La gastroenteritis transmisible del cerdo (TGE) es producida por un virus de la familia Coronaviridae, género Coronavirus (1), que se caracteriza por la presentación de diarreas profusas y vómitos; afecta todas las categorías porcinas (2), aunque se ha descrito que las crías son las más sensibles (3), donde se producen las mayores afectaciones económicas debido a su elevada morbilidad y letalidad, alcanzando valores de hasta un 100% (4).

Según los reportes registrados por la Organización Mundial de la Salud Animal (OMS), se han producido brotes epizoóticos de TGE en muchos países de Europa (continente que ha presentado la mayor incidencia del virus), Las Américas (Norte, Sur y Central), Asia (incluyendo a China, Japón y Corea), el sureste de Asia y partes del oeste de África (5, 2).

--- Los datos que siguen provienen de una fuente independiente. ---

-- ==== Sys2Proof/Machine/MailUpdate.lean ====
section
/-! DEFINITION. The update, settings and task commands (R355, R357, R358, R369-R373, R381, R382). -/

namespace Sys2Proof.Machine

/-! ### Update (R355, R369-R373, R382) -/

/-- UPDATE_BEGIN on a header that was read: the steps of R369 in their order. -/
def State.updateBegin (s : State) (n : Nat) (h : List Byte) : State :=
  if imgWellFormed h = false then s.reply n 4 []
  else if imgAuthentic h = false then s.reply n 8 []
  else if imgArb h < s.arbCount ∨ s.trialSlot.isSome = true then s.reply n 5 []
  else if maxPayload < imgPlen h then s.reply n 0x0A []
  else match s.lockFor .host h with
    | none => s.reply n 2 []
    | some s1 => s1.reply n 0 [imgPlen h, leField h 8 4]

/-- UPDATE_BEGIN. -/
def execUpdateBegin (mbx : Fin 16) (s : State) : Res :=
  let n := mbx.val
  .next (s.serve n 0x70 allModes 2 noWords (fun s =>
    match s.argAddr n 1 with
    | none => s.reply n 4 []
    | some a =>
      if s.taken n then s.reply n 2 []
      else if s.fabricAway a then s.reply n 0x0C []
      else fwThen n (s.fwRead n a 512) [] fun s1 h => s1.updateBegin n h))

/-- UPDATE_BLOCK on the bytes that were read (R371). -/
def State.updateBlock (s : State) (n : Nat) (d : List Byte) : State :=
  match s.stageBlock .host (s.arg n 3) d with
  | (s1, .ok) => s1.reply n 0 [(s1.rd R.UPD_RECV).toNat]
  | (s1, .denied) => s1.reply n 5 []
  | (s1, _) => s1.reply n 4 []

/-- UPDATE_BLOCK. -/
def execUpdateBlock (mbx : Fin 16) (s : State) : Res :=
  let n := mbx.val
  .next (s.serve n 0x71 allModes 4 noWords (fun s =>
    let len := s.arg n 4
    match s.argAddr n 1 with
    | none => s.reply n 4 []
    | some a =>
      if len < 1 ∨ 65536 < len then s.reply n 4 []
      else if s.taken n then s.reply n 2 []
      else if s.attached .host = false ∨ s.upd.failedHost = true then s.reply n 5 []
      else if s.fabricAway a then s.reply n 0x0C []
      else fwThen n (s.fwRead n a len) [] fun s1 d => s1.updateBlock n d))

/-- UPDATE_COMMIT (R372); in a recovery the reset follows (R436). -/
def execUpdateCommit (mbx : Fin 16) (s : State) : Res :=
  let n := mbx.val
  .next (s.serve n 0x72 allModes 0 noWords (fun s =>
    if s.taken n then s.reply n 2 []
    else if s.attached .host = false then s.reply n 5 []
    else match s.commitStaging with
      | (s1, some o) => s1.reply n 9 [0, o]
      | (s1, none) => (s1.reply n 0 [1 - s1.boot.active]).recovered))

/-- UPDATE_ABORT (R373): the host's attachment ends. -/
def execUpdateAbort (mbx : Fin 16) (s : State) : Res :=
  let n := mbx.val
  .next (s.serve n 0x73 allModes 0 noWords (fun s =>
    if s.taken n then s.reply n 2 []
    else if s.upd.holder = some .host then (s.detach .host none).reply n 0 [] else s.reply n 5 []))

/-- UPDATE_STATUS. -/
def execUpdateStatus (mbx : Fin 16) (s : State) : Res :=
  let n := mbx.val
  .next (s.serve n 0x74 allModes 0 noWords (fun s =>
    let u := s.upd
    let r := s.boot
    let lock := b2n (u.holder == some .host) + b2n (u.holder == some .fabric) * 2 + b2n u.coSource.isSome * 4
    let trial := s.trialSlot.isSome
    s.reply n 0 [s.updState, (s.rd R.UPD_RECV).toNat, u.plen, leField u.header 8 4, lock, if trial then 3 - r.boots else 0,
      if trial then r.runmin else 0]))

/-- UPDATE_CONFIRM (R382). -/
def execUpdateConfirm (mbx : Fin 16) (s : State) : Res :=
  let n := mbx.val
  .next (s.serve n 0x75 allModes 0 noWords (fun s =>
    if s.taken n then s.reply n 2 []
    else match s.trialSlot with
      | none => s.reply n 5 []
      | some x => (s.confirm x).reply n 0 [x]))

/-! ### Settings (R358, R381) -/

/-- SETTINGS_READ. -/
def execSettingsRead (mbx : Fin 16) (s : State) : Res :=
  let n := mbx.val
  .next (s.serve n 0xB0 allModes 4 noWords (fun s =>
    match s.argAddr n 2 with
    | none => s.reply n 4 []
    | some a =>
      if 65536 ≤ s.arg n 1 then s.reply n 4 []
      else if s.taken n then s.reply n 2 []
      else match s.fw.settings.find? (fun r => r.key == s.arg n 1) with
        | none => s.reply n 4 [0, 0, 1]
        | some r =>
          if s.fabricAway a then s.reply n 0x0C []
          else fwThen n (s.fwWrite n a (r.data.take (s.arg n 4))) [] fun s1 _ => s1.reply n 0 [r.data.length, r.schema]))

/-- The records of a store with one key's record replaced, added, or deleted (length 0). -/
def putRecord (l : List SettingsRec) (r : SettingsRec) : List SettingsRec :=
  if r.data = [] then l.filter (fun x => x.key != r.key)
  else if l.any (fun x => x.key == r.key) then l.map (fun x => if x.key = r.key then r else x)
  else l ++ [r]

/-- SETTINGS_WRITE on data that was read: a complete new store in the copy not in use (R381). -/
def State.settingsWrite (s : State) (n : Nat) (d : List Byte) : State :=
  let recs := putRecord s.fw.settings { key := s.arg n 1, schema := s.arg n 5, data := d }
  if 1048512 < (recs.map (fun r => recordSize r.data.length)).sum then s.reply n 0x0A []
  else
    let c := 1 - s.fw.setCopy
    let z : SettingsCopy := { schema := s.fw.setSchema, slot := s.f R.UPD_STAT 6 6, gen := wrapAdd 32 s.fw.setGen 1, recs := recs }
    ((s.writeSettings c z).onFw (fun f => { f with setCopy := c, setGen := z.gen, settings := recs })).reply n 0 []

/-- SETTINGS_WRITE. -/
def execSettingsWrite (mbx : Fin 16) (s : State) : Res :=
  let n := mbx.val
  .next (s.serve n 0xB1 [2] 5 noWords (fun s =>
    let len := s.arg n 4
    match s.argAddr n 2 with
    | none => s.reply n 4 []
    | some a =>
      if 65535 ≤ s.arg n 1 ∨ 4096 < len ∨ 65536 ≤ s.arg n 5 then s.reply n 4 []
      else if s.taken n then s.reply n 2 []
      else if s.trialSlot.isSome then s.reply n 5 []
      else if s.arg n 5 < s.fw.schMin ∨ s.fw.schMax < s.arg n 5 then s.reply n 0x0D []
      else if len = 0 then s.settingsWrite n []
      else if s.fabricAway a then s.reply n 0x0C []
      else fwThen n (s.fwRead n a len) [] fun s1 d => s1.settingsWrite n d))

/-! ### Tasks (R357) -/

/-- The descriptor of a task's code: rights R and X, MINPL = PL. -/
def codeDesc (base len pl : Nat) : List Byte :=
  leBytes 4 base ++ leBytes 4 (base / 2 ^ 32) ++ leBytes 4 (len - 1) ++ leBytes 4 (1 + 4 + pl * 16 + 128)

/-- Indexes that TASK_LOAD may take for thread t, from 1 on: not present and not another task's, or the thread's own of an
earlier load. -/
def State.freeDescs (s : State) (t : Nat) (tbl : List (List Byte)) : List Nat :=
  (((List.range tbl.length).zip tbl).filter (fun e =>
    e.1 != 0 && (match s.fw.descs.find? (fun x => x.2 == e.1) with
      | some x => x.1 == t
      | none => !(parseDesc e.2).present))).map (fun e => e.1)

/-- Descriptors written at their indexes, in order; a bus error stops them. -/
def State.writeDescs (s : State) (n : Nat) : List (Nat × List Byte) → State × FwRes Unit
  | [] => (s, .ok ())
  | (i, b) :: l =>
    match s.fwWrite n (s.descAddr (8 * i)) b with
    | (s1, .ok _) => s1.writeDescs n l
    | (s1, .err c) => (s1, .err c)
    | (s1, .wait) => (s1, .wait)

/-- TASK_LOAD once image, list and table were read and there is room: image and descriptors written, those of an earlier load
that are not used again cleared, and the thread's registers set. -/
def State.taskLoad (s : State) (n t : Nat) (img : List Byte) (list : List (List Byte)) (idx : List Nat) : State :=
  let off := s.arg n 5
  let len := s.arg n 4
  let pl := s.arg n 7
  let base := bankHome 16 + off
  let old := ((s.fw.descs.filter (fun e => e.1 == t)).map (fun e => e.2)).filter (fun i => !idx.contains i)
  fwThen n (s.fwWrite n base img) [] fun s1 _ =>
  fwThen n (s1.writeDescs n ((idx.zip (codeDesc base len pl :: list)) ++ old.map (fun i => (i, List.replicate 16 0)))) [] fun s2 _ =>
    let s3 := s2.onFw (fun f =>
      { f with
        descs := f.descs.filter (fun e => e.1 != t) ++ idx.map (fun i => (t, i))
        taskMem := f.taskMem.filter (fun e => e.1 != t) ++ [(t, off, len)] })
    let sel := 8 * idx.headD 0
    let s4 := ((s3.wr (R.STM_ENTRY t) (BitVec.ofNat 32 (s.arg n 6))).wr (R.STM_CSEL t) (BitVec.ofNat 32 sel)).putF (R.STM_CTL t) 5 4 pl
    s4.reply n 0 (idx.map (fun i => 8 * i))

/-- TASK_LOAD for a thread that may take it. -/
def State.taskFit (s : State) (n t : Nat) (img : List Byte) (list : List (List Byte)) : State :=
  let off := s.arg n 5
  let stop := off + s.arg n 4
  if list.any (fun b => (parseDesc b).bad || decide (2 ≤ (parseDesc b).minpl)) then s.reply n 4 []
  else if bankSize 16 < stop ∨ s.fw.taskMem.any (fun e => e.1 != t && decide (off < e.2.1 + e.2.2) && decide (e.2.1 < stop)) = true then
    s.reply n 0x0A []
  else fwThen n (s.fwTable fwWho n 16 16 (s.f R.STM_DTCOUNT 13 0) (s.descAddr 0) []) [] fun s1 tbl =>
    let idx := (s1.freeDescs t tbl).take (1 + list.length)
    if idx.length < 1 + list.length then s1.reply n 0x0A [] else s1.taskLoad n t img list idx

/-- TASK_LOAD. -/
def execTaskLoad (mbx : Fin 16) (s : State) : Res :=
  let n := mbx.val
  .next (s.serve n 0xA0 frameModes 10 noWords (fun s =>
    let t := s.arg n 1
    let len := s.arg n 4
    let cnt := s.arg n 10
    match s.argAddr n 2, s.argAddr n 8 with
    | some a, some b =>
      if 7 < t ∨ len = 0 ∨ len % 4 ≠ 0 ∨ s.arg n 5 % 64 ≠ 0 ∨ s.arg n 5 < s.fw.fwArea ∨ s.arg n 6 % 4 ≠ 0 ∨ len ≤ s.arg n 6 ∨
          1 < s.arg n 7 ∨ 7 < cnt ∨ (cnt ≠ 0 ∧ s.inDdr b (16 * cnt) = false) then s.reply n 4 []
      else if s.taken n then s.reply n 2 []
      else if t < 2 ∨ (s.thr t).st ≠ .stopped then s.reply n 5 []
      else if s.fabricAway a then s.reply n 0x0C []
      else if bankSize 16 < len then s.reply n 0x0A []
      else fwThen n (s.fwRead n a len) [] fun s1 img =>
        fwThen n (s1.fwTable fwWho n 16 16 cnt b []) [] fun s2 list => s2.taskFit n t img list
    | _, _ => s.reply n 4 []))

/-- TASK_START: a START that sets STARTERR gives BAD_ARG. -/
def execTaskStart (mbx : Fin 16) (s : State) : Res :=
  let n := mbx.val
  .next (s.serve n 0xA1 frameModes 1 noWords (fun s =>
    let t := s.arg n 1
    if 7 < t then s.reply n 4 []
    else if s.taken n then s.reply n 2 []
    else if t < 2 then s.reply n 5 []
    else
      let v := setFld 1 5 4 (s.f (R.STM_CTL t) 5 4)
      let far : State × FwRes (List Byte) := match s.descAsk (.lichen true) (R.STM_CTL t) v with
        | some (d, x, a) => fwAcc n 0 (s, .need d x 16 a [])
        | none => (s, .ok [])
      fwThen n far [] (fun s _ =>
        let s1 := s.writeStmCtl s.ctlAns t v
        s1.reply n (if (s1.thr t).st = .stopped then 4 else 0) [(s1.stmStat t).toNat])))

/-- TASK_STOP publishes when the thread is STOPPED. -/
def execTaskStop (mbx : Fin 16) (s : State) : Res :=
  let n := mbx.val
  .next (s.serve n 0xA2 frameModes 1 noWords (fun s =>
    let t := s.arg n 1
    if 7 < t then s.reply n 4 []
    else if s.taken n then s.reply n 2 []
    else if t < 2 then s.reply n 5 []
    else if (s.thr t).st = .stopped then s.reply n 0 [(s.thr t).pc.toNat, (s.stmStat t).toNat]
    else (s.onHost (fun h => { h with waits := h.waits ++ [(n, .taskStop t)] })).writeStmCtl [] t
      (setFld 2 5 4 (s.f (R.STM_CTL t) 5 4))))

end Sys2Proof.Machine
end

La presencia de TGE en Cuba ha sido confirmada en una alta proporción de cerdos y se ha observado que su asociación con la diarrea es altamente significativa (6). Sin embargo, para confirmar la patogenicidad de una cepa aislada de campo se hace necesario reproducir experimentalmente la enfermedad en condiciones controladas.

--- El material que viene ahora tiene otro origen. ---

-- ==== Sys2Proof/Certificates/Slice0/Obligations.lean ====
section
/-! DEFINITION. The statements about the model, for the provers. -/

open Sys2Proof Sys2Proof.Machine

/-- R4 says what one access does; this one is the model's own: with a command at the front of its queue, a step runs that
command on the state with the queue's rest; with no command waiting it is one clk of the idle block (the model's choice, log
7). -/
def Obligations.StepRunsFrontCommand : Prop := ∀ (s : State),
  (∀ (c : Instr) (rest : List Instr), s.pending = c :: rest → step s = exec c { s with pending := rest }) ∧
  (s.pending = [] → step s = .next s.idle)

/-- R5, R178, R186, R224, R432: the state after reset: every register holds the reset value of its row, among them those written
out here; the mode is Off; T0 is ACTIVE at Machine level with its reset code segment, at the offset that the first word of the
Boot ROM holds, every other thread STOPPED with registers 0; no job, no event and no command waits; memory and flash list nothing,
and the state is in canonical form. What a register without a reset value in the spec holds is the model's choice (log 1). -/
def Obligations.ResetState : Prop := (∀ r, State.reset.rd r = regReset r) ∧ State.reset.mode = 0 ∧ State.reset.canonical ∧
  (∀ b : Fin 18, State.reset.rd (R.BANK_PWR b.val) = 0x24 ∧ State.reset.rd (R.BANK_SCRUB b.val) = 0x10100) ∧
  State.reset.rd R.DDRC_CFG = 0x30 ∧ State.reset.rd R.DDRC_RTCFG = 0x3E8 ∧ State.reset.rd R.MTX_AGE = 0x400 ∧
  State.reset.rd R.MTX_LATE = 0x100 ∧
  (State.reset.thr 0).st = .active ∧ (State.reset.thr 0).pc.toNat = ((Config.bootRom 0).toNat + (Config.bootRom 1).toNat * 2 ^ 8 +
    (Config.bootRom 2).toNat * 2 ^ 16 + (Config.bootRom 3).toNat * 2 ^ 24) ∧ (State.reset.thr 0).pl = 3 ∧
  ((State.reset.thr 0).sg.get 0).desc = resetDesc ∧ (∀ t : Tid, t ≠ 0 → State.reset.thr t.val = ({} : Thread)) ∧
  State.reset.jobs = [] ∧ State.reset.spores.events = [] ∧ State.reset.pending = [] ∧ State.reset.mem.cells = [] ∧
  State.reset.mem.flash = []

/-- R210-R215: the words of every well-formed Stem instruction decode to it, with every field of its operand, a second word
exactly in mode 6; every pair of words decodes to a well-formed instruction of the thread whose words they are; an illegal
word decodes to ILLEGAL. -/
def Obligations.StemRoundTrip : Prop := ∀ (t : Tid),
  (∀ (i : Instr) (op : Nat) (f : Operand), wellFormed i = true → stemParts i = some (op, t, f) →
    ∃ w, encodeStem i = (if f.mode = 6 then [w, f.long] else [w]) ∧ decodeStem t w f.long = i ∧
      (f.mode ≠ 6 → ∀ x, decodeStem t w x = i)) ∧
  (∀ (w x : Word), wellFormed (.illegal t w) = true → encodeStem (.illegal t w) = [w] ∧ decodeStem t w x = .illegal t w) ∧
  (∀ (w x : Word), wellFormed (decodeStem t w x) = true ∧
    encodeStem (decodeStem t w x) = (if isLong w = true then [w, x] else [w]))

/-- The model's invariant (its memory and register file are canonical lists): every step from a state in canonical form,
whatever command is at the front of its queue and whatever else the state holds, answers a next state that is in canonical
form again. So equal contents of registers, memory and flash stay equal data. -/
def Obligations.StepKeepsCanonical : Prop := ∀ (s u : State), s.canonical → step s = .next u → u.canonical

Sobre estas bases se hace necesario determinar la enteropatogenicidad de una cepa del virus de la TGE aislada en Cuba. Con este objetivo en el presente trabajo se realiza la reproducción experimental del cuadro diarreico de la TGE en cerdos inoculados con el virus aislado en cultivo de tejido.

 

MATERIALES Y MÉTODOS

Diseño de la reproducción experimental: Se emplearon seis crías de un día de edad, las cuales fueron divididas en dos grupos seleccionados al azar, un grupo inoculado (cuatro animales) y un grupo control negativo (dos animales).

A todos los animales se les tomaron muestras de sangre y exudados rectales antes de la inoculación con el objetivo de evaluar la presencia de anticuerpos maternos contra el virus de TGE a través de un ELISA comercial (Ingezim Corona Diferencial) y evaluar la presencia de virus en los animales antes de ser inoculados. A cada cerdo del grupo inoculado, se le administró 3 mL del aislado VB 266/03, primer pase en la línea celular ST (después de tres pases en riñón de cerdo (RCe), con un título infectivo de 10^8.1 DICT₅₀/ml. Este virus fue aislado a partir de las heces fecales diarreicas (48 horas post inoculación (PI), tomadas de las crías enfermas de la reproducción experimental (6). A los animales del grupo control se les administraron por vía oral 3 mL de medio de cultivo estéril por animal, a través de una cánula esofágica estéril.

Control clínico: Todos los animales fueron controlados clínicamente hasta la fase final de la enfermedad, con una frecuencia de cada seis horas. Se observaron los siguientes aspectos: estado general, apetito, temperatura corporal y características de las heces fecales, observando la consistencia, cantidad, color y olor.

Recuperación viral: Para el control de la eliminación de TGEv, se tomaron muestras de exudados rectales con una frecuencia de cada seis horas hasta el final del experimento. La identificación del virus se realizó por aislamiento viral en RCe y su posterior identificación a través de un ensayo de RT-nested PCR según el procedimiento descrito por Batista et al. (7).

Control patomorfológico: Se realizó el sacrificio de los animales por insensibilización con cloroformo y desangrado por punción de la vena yugular. En todos los casos se realizó la descripción macroscópica externa y de órganos internos.

Para el estudio histopatológico se tomaron fragmentos de estómago, duodeno, yeyuno, íleon, ciego, colon y recto, con ganglios linfáticos mesentéricos, seleccionados al hacer la necropsia, y se conservó cada fragmento en formol al 10% en proporción 1:10 y procesados posteriormente por la técnica de inclusión en parafina y coloreadas con hematoxilina y eosina; además se tomaron muestras de duodeno, yeyuno e ileon para el aislamiento viral.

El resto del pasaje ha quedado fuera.